#### Work required:
Without omitting anything, copy the data exactly.

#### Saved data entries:
■ ■ ■ ■

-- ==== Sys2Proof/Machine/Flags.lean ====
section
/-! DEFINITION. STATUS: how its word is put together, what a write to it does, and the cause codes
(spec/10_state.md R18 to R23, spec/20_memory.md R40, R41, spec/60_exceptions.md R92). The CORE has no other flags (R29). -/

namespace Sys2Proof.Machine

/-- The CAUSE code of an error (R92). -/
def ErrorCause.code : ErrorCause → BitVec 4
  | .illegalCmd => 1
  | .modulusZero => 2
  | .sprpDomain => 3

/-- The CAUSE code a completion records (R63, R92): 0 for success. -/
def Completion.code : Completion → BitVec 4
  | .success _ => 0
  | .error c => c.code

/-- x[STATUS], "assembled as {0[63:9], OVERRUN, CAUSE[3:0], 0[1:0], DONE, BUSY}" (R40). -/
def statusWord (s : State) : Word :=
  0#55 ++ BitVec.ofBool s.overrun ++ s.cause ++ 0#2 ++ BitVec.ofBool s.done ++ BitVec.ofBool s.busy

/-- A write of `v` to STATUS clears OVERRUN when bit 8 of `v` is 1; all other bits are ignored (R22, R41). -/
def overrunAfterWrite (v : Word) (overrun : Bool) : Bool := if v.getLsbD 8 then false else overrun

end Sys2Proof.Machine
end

■ ■ ■ ■

#### Result:
-- ==== Sys2Proof/Machine/Flags.lean ====
section
/-! DEFINITION. STATUS: how its word is put together, what a write to it does, and the cause codes
(spec/10_state.md R18 to R23, spec/20_memory.md R40, R41, spec/60_exceptions.md R92). The CORE has no other flags (R29). -/

namespace Sys2Proof.Machine

/-- The CAUSE code of an error (R92). -/
def ErrorCause.code : ErrorCause → BitVec 4
  | .illegalCmd => 1
  | .modulusZero => 2
  | .sprpDomain => 3

/-- The CAUSE code a completion records (R63, R92): 0 for success. -/
def Completion.code : Completion → BitVec 4
  | .success _ => 0
  | .error c => c.code

/-- x[STATUS], "assembled as {0[63:9], OVERRUN, CAUSE[3:0], 0[1:0], DONE, BUSY}" (R40). -/
def statusWord (s : State) : Word :=
  0#55 ++ BitVec.ofBool s.overrun ++ s.cause ++ 0#2 ++ BitVec.ofBool s.done ++ BitVec.ofBool s.busy

/-- A write of `v` to STATUS clears OVERRUN when bit 8 of `v` is 1; all other bits are ignored (R22, R41). -/
def overrunAfterWrite (v : Word) (overrun : Bool) : Bool := if v.getLsbD 8 then false else overrun

end Sys2Proof.Machine
end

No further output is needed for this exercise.